> _Prompt_
Take the lines below beginning at the line that has "0x61) (by omega)" and stopping after the line that has "State.reset with hostAnswers", and print them exactly as they are, with no other lines.

> _Stored data_
* * * *
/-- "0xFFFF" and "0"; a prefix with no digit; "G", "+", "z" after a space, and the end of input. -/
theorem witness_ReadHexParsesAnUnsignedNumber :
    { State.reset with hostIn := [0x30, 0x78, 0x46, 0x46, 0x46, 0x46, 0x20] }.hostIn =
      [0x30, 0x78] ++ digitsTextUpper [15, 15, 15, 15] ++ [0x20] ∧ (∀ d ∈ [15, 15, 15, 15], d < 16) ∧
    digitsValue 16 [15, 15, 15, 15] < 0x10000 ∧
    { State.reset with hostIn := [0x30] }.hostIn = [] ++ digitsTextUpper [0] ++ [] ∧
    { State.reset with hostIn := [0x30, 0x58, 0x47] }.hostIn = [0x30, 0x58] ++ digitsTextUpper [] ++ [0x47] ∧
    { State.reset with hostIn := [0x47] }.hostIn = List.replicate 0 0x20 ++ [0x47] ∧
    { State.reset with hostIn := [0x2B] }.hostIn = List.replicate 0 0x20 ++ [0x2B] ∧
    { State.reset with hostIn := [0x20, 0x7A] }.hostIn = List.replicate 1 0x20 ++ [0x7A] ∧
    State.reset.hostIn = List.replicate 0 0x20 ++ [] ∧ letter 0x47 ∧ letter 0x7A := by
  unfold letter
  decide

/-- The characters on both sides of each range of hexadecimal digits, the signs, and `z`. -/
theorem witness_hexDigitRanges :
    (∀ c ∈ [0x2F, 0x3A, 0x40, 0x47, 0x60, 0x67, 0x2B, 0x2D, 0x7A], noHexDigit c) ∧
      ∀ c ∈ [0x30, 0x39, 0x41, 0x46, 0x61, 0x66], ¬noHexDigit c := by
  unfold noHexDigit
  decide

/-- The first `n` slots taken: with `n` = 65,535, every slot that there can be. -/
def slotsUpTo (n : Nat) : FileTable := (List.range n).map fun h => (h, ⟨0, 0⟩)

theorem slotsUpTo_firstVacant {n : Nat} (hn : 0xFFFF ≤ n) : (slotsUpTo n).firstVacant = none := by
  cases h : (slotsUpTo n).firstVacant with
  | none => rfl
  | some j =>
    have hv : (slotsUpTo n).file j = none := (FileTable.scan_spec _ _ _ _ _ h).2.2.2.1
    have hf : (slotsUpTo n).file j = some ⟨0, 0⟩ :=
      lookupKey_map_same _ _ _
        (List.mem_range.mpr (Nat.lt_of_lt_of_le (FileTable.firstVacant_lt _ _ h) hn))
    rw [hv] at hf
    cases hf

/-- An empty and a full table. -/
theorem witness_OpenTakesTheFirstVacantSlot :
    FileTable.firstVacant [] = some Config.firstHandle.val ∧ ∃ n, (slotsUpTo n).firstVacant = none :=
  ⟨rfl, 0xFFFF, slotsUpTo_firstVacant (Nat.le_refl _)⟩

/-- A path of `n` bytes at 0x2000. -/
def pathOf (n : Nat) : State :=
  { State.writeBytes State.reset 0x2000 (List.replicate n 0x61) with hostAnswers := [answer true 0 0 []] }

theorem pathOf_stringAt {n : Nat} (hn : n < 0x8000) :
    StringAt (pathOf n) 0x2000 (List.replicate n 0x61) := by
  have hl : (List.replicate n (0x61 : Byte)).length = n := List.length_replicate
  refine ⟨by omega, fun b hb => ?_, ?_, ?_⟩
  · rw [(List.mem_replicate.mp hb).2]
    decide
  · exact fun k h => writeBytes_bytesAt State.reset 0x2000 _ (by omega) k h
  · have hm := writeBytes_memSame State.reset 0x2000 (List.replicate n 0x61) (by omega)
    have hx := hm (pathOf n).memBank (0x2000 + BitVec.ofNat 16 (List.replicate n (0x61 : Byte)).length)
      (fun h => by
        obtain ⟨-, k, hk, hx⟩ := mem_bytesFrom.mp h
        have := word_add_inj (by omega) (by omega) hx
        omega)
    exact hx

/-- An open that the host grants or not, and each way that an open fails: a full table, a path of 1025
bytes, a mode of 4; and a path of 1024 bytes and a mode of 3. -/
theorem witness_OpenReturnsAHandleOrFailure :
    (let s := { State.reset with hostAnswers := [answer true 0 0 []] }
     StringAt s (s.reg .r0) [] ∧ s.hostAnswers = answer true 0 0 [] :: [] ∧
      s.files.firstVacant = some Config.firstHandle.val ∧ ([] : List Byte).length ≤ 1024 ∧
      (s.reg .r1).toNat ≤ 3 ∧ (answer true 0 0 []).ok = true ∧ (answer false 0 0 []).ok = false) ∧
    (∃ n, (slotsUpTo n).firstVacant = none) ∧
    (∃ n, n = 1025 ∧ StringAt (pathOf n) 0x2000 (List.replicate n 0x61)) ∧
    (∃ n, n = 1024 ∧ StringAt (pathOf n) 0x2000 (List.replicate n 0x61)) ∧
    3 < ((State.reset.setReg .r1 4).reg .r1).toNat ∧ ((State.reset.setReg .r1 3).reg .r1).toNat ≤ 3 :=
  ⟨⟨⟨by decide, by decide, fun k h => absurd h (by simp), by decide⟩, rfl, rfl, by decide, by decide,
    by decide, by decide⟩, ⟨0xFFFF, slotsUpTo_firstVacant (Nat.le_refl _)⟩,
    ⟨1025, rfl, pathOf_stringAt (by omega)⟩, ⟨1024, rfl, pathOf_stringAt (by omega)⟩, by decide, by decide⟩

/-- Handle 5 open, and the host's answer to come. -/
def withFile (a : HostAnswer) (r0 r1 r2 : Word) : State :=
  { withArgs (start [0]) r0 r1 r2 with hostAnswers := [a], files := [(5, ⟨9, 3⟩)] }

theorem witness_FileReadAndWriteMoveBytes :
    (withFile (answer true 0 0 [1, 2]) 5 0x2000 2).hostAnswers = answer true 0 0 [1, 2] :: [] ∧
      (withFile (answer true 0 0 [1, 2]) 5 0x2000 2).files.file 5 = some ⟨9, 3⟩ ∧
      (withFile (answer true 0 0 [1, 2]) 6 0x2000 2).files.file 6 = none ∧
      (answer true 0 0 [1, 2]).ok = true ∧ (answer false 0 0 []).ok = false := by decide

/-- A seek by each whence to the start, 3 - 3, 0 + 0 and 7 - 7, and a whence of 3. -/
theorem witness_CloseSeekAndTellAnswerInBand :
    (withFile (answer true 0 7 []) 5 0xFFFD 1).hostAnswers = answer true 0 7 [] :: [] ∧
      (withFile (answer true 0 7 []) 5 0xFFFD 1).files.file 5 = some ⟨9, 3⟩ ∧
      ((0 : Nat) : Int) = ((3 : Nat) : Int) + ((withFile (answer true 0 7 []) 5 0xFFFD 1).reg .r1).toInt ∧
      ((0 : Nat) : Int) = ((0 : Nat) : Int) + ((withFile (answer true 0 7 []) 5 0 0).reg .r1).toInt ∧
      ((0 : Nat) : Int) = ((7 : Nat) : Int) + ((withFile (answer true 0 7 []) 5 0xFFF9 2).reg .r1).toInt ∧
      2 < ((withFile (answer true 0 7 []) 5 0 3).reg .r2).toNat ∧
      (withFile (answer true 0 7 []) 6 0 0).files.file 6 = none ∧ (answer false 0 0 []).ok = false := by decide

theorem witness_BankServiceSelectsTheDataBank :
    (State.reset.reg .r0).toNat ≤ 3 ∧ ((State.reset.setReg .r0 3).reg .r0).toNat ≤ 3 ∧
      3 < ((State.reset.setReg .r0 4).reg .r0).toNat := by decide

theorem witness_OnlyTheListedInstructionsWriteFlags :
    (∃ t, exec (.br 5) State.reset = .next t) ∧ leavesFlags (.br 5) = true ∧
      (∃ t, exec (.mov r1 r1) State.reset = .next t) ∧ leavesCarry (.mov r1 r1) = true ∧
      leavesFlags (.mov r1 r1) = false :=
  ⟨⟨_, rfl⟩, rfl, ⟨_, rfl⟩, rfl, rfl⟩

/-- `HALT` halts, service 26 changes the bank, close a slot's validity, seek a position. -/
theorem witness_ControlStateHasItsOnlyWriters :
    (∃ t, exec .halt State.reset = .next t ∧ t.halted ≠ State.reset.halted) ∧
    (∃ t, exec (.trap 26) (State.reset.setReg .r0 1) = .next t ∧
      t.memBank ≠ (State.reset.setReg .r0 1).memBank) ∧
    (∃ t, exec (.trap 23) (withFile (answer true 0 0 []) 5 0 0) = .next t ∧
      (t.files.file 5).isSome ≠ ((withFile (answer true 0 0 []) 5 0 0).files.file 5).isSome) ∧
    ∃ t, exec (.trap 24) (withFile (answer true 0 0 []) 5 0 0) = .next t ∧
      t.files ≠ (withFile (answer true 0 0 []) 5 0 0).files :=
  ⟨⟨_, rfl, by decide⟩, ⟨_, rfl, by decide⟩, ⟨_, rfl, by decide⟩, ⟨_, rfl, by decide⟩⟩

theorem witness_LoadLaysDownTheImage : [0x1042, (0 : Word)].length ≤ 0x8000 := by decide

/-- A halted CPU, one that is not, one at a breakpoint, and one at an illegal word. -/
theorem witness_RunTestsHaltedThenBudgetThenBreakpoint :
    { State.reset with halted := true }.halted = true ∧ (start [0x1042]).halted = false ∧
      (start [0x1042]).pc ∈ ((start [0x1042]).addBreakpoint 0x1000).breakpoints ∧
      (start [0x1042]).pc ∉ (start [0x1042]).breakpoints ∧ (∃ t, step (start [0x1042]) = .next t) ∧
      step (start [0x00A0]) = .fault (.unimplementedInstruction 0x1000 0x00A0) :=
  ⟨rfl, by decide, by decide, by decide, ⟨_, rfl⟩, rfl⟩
* * * *
> _Answer to the problem_
  · have hm := writeBytes_memSame State.reset 0x2000 (List.replicate n 0x61) (by omega)
    have hx := hm (pathOf n).memBank (0x2000 + BitVec.ofNat 16 (List.replicate n (0x61 : Byte)).length)
      (fun h => by
        obtain ⟨-, k, hk, hx⟩ := mem_bytesFrom.mp h
        have := word_add_inj (by omega) (by omega) hx
        omega)
    exact hx

/-- An open that the host grants or not, and each way that an open fails: a full table, a path of 1025
bytes, a mode of 4; and a path of 1024 bytes and a mode of 3. -/
theorem witness_OpenReturnsAHandleOrFailure :
    (let s := { State.reset with hostAnswers := [answer true 0 0 []] }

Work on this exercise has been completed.